Penso entender suas preocupações no sentido de preservar as pessoas de bem que vivem nesses guetos. A maioria das pessoas que aí vivem, ou sobrevivem, o fazem enfrentando uma vida que é reconhecidamente dura. E não é de hoje que convivem com o que há de pior na miséria humana que é a miséria moral. Estão afastadas de tudo aquilo que é necessário para dar estabilidade a uma família. Casamento estável, emprego com salário dígno, escola para os filhos, etc. Mas o fato é que o Estado não somente se afastou desses guetos como permitiu que ali a lei do mais forte, ou do mais violento e criminoso se tornasse o poder local. Sabemos todos como reage um homem de bem. Ele não adota a violência, a força como uma forma de sobreviver. A preservação de sua própria vida e a de seus familiares não permite que ele se exponha enfrentando essa violenta realidade. E passa a colaborar com o crime na medida em que não em a quem recorrer. Quem se arriscaria a contar com a segurança do Estado? Quando a Sra. com razão aponta a quantidade ridícula de armas apreendidas nas blitz tem que levar em consideração que uma parte das forças de segurança recebem mais do crime do que recebe na sua folha de pagamento. A quantidade de policiais que estão a serviço do crime é um fato em todo o Brasil. Quando ocorre uma blitz o pessoal do crime sabe com antecedência e é quase certo que uma certa quantidade de armas é apreendida para dar satisfações à sociedade. Mesmo levando em consideração o ridículo que isso representa. A quantidade de políticos que chega às nossas casas legislativas, câmaras e até o senado e que são financiados pelo crime já é do conhecimento de qualquer cidadão bem informado. Estão nos jornais e revistas. Como fazer para acabar com o crime organizado diante de uma sociedade que se caracteriza por ser desorganizada? Quem nos representa de fato e que faz parte de qualquer governo, seja ele federal, estadual ou municipal?

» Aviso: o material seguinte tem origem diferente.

/-- LAUNCH_DOORBELL (R366). A queue that stalls goes on later up to the same count; a bell that rings meanwhile
has its tail read again afterwards. -/
def execLaunchDoorbell (ctx queue : Nat) (s : State) : Host.Outcome State Fault Refusal :=
  .next <|
    let c := ctxOf s ctx
    match c.lq[queue]? with
    | none => s
    | some q =>
      let upto := bellUpto c queue
      if !c.created || !c.bells.contains (queue, upto) || devHeld s ctx .write q.ctl.toNat 16 then s
      else if q.size = 0 then bellNext s ctx queue upto []
      else match devRead s ctx q.ctl.toNat 16 with
        | (s, .error (e, a)) =>
          reportHeld (bellNext s ctx queue upto []) ctx (timetableRec ctx e.1 e.2 0xFFFF 0 false a 16)
        | (s, .ok ctl) =>
          let slots := 2 ^ q.size.toNat
          let head := field ctl 8 8
          let t := upto.getD (bellTail slots head (field ctl 0 8))
          let n := min slots ((t + 2 ^ 64 - head) % 2 ^ 64)
          let (s, head', stalled) := serveQueue ctx q.base.toNat slots n head s
          let s := bellNext s ctx queue upto (if stalled then [(queue, some t)] else [])
          if head' = head then s
          else match devStore s ctx ((q.ctl.toNat + 8) % 2 ^ 80) (natLe 8 head') with
            | .ok s => s
            | .error (e, a) =>
              reportHeld s ctx (timetableRec ctx e.1 e.2 0xFFFF 0 true a 8)

/-! ## Dependences (R133, R156) -/

/-- The statuses of `n` consecutive events, or the fault of reading one. -/
def eventStates (s : State) (ctx va : Nat) : Nat → List (Except (TrapCause × Addr) Nat)
  | 0 => []
  | n + 1 => eventStates s ctx va n ++ [match devLoad s ctx ((va + 8 * n) % 2 ^ 80) 8 with
      | .ok bs => .ok (field bs 0 1)
      | .error e => .error e]

/-- The records of dependences that could not be read. -/
def depRecs (s : State) (ctx : Nat) : List (Except (TrapCause × Addr) Nat) → State
  | [] => s
  | .ok _ :: rest => depRecs s ctx rest
  | .error (e, a) :: rest =>
    depRecs (reportHeld s ctx (timetableRec ctx e.1 e.2 0xFFFF 0 false a 8)) ctx rest

/-- The marks of cores that drain for a launch are taken back (R136). -/
def undrain (s : State) (launch : Nat) : State :=
  { s with cores := s.cores.map fun c =>
      if c.2.draining == some launch then (c.1, { c.2 with draining := none }) else c }

/-- A launch has no more to do. -/
def dropLaunch (s : State) (launch : Nat) : State :=
  undrain { s with launches := mapDel s.launches launch } launch

def isPending : Except (TrapCause × Addr) Nat → Bool
  | .ok v => v == 0
  | .error _ => false

def isComplete : Except (TrapCause × Addr) Nat → Bool
  | .ok v => v == 1
  | .error _ => false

O Estado vive para si mesmo e se associa a qualquer instituição que lhe permita manter-se permanentemente. O que o cidadão comum tem como direito é trabalhar para pagar a conta que nos vem através dos impostos. Qualquer pessoa que tenha meios hoje em dia tem que levar seus filhos para escolas particulares, contratar serviços de segurança, planos de saúde e se contentar com estradas esburacadas, portos que são de baixa produção, aeroportos que estão em estado de permanente cáos. Tudo isso não chega à Brasília, Pasárgada dos políticos. Com isso o chamado tecido social vai se esgarçando e o que observamos é uma sociedade que se torna mais e mais permissiva. Fico pensando como é que jovens, para se divertirem, colocam fogo e matam uma pessoa. Não importa se é índido, mendigo, azul, vermelho. É barbárie. No entanto, o Judiciário - sempre me pergunto se temos efetivamente o que chamamos Poder Judiciário - protela, protege os que são amigos do Rei. Existem cidadãos que efetivamente são imunes às leis desse país. E quando se pensa que elas atingirão os criminosos perigosos, a imprensa nos mostra folhas corridas de crimes que tem mais de cem metros de comprimento e o seu proprietário está solto, com menos obrigações do que o idiota que trabalha e tem seu código de ética para lhe orientar seus atos.
Uma autêntica desmoralização dos valores. Fico imaginar como é possível que intelectuais, pensadores, possam crer que se possa, à moda do Frankstein, construir um corpo social inteligente, saudável, utilizando membros atrofiados, órgãos que estão comprometidos e que fazem parte do tronco, e uma cabeça que é efetivamene a de um débil mental. Pois é assim que vejo o Brasil sendo construído. Tenho fé que eu esteja absolutamente enganado, que não estou enxergando corretamente a nação que está sendo construída e eu estou completamente desinformado.
Portanto, minha cara Sra., penso ser muito difícil não se cometer abusos na tentativa de se diminuir a ação da criminalidade. De uma certa forma contribuímos para que as coisas chegassem a esse ponto. Por omissão, por falsos discursos que comodamente aceitamos, desde que não precisemos nada fazer, e assim por diante.
Reverter esse processo demandará muitas gerações, na suposição de que algumas delas o queiram.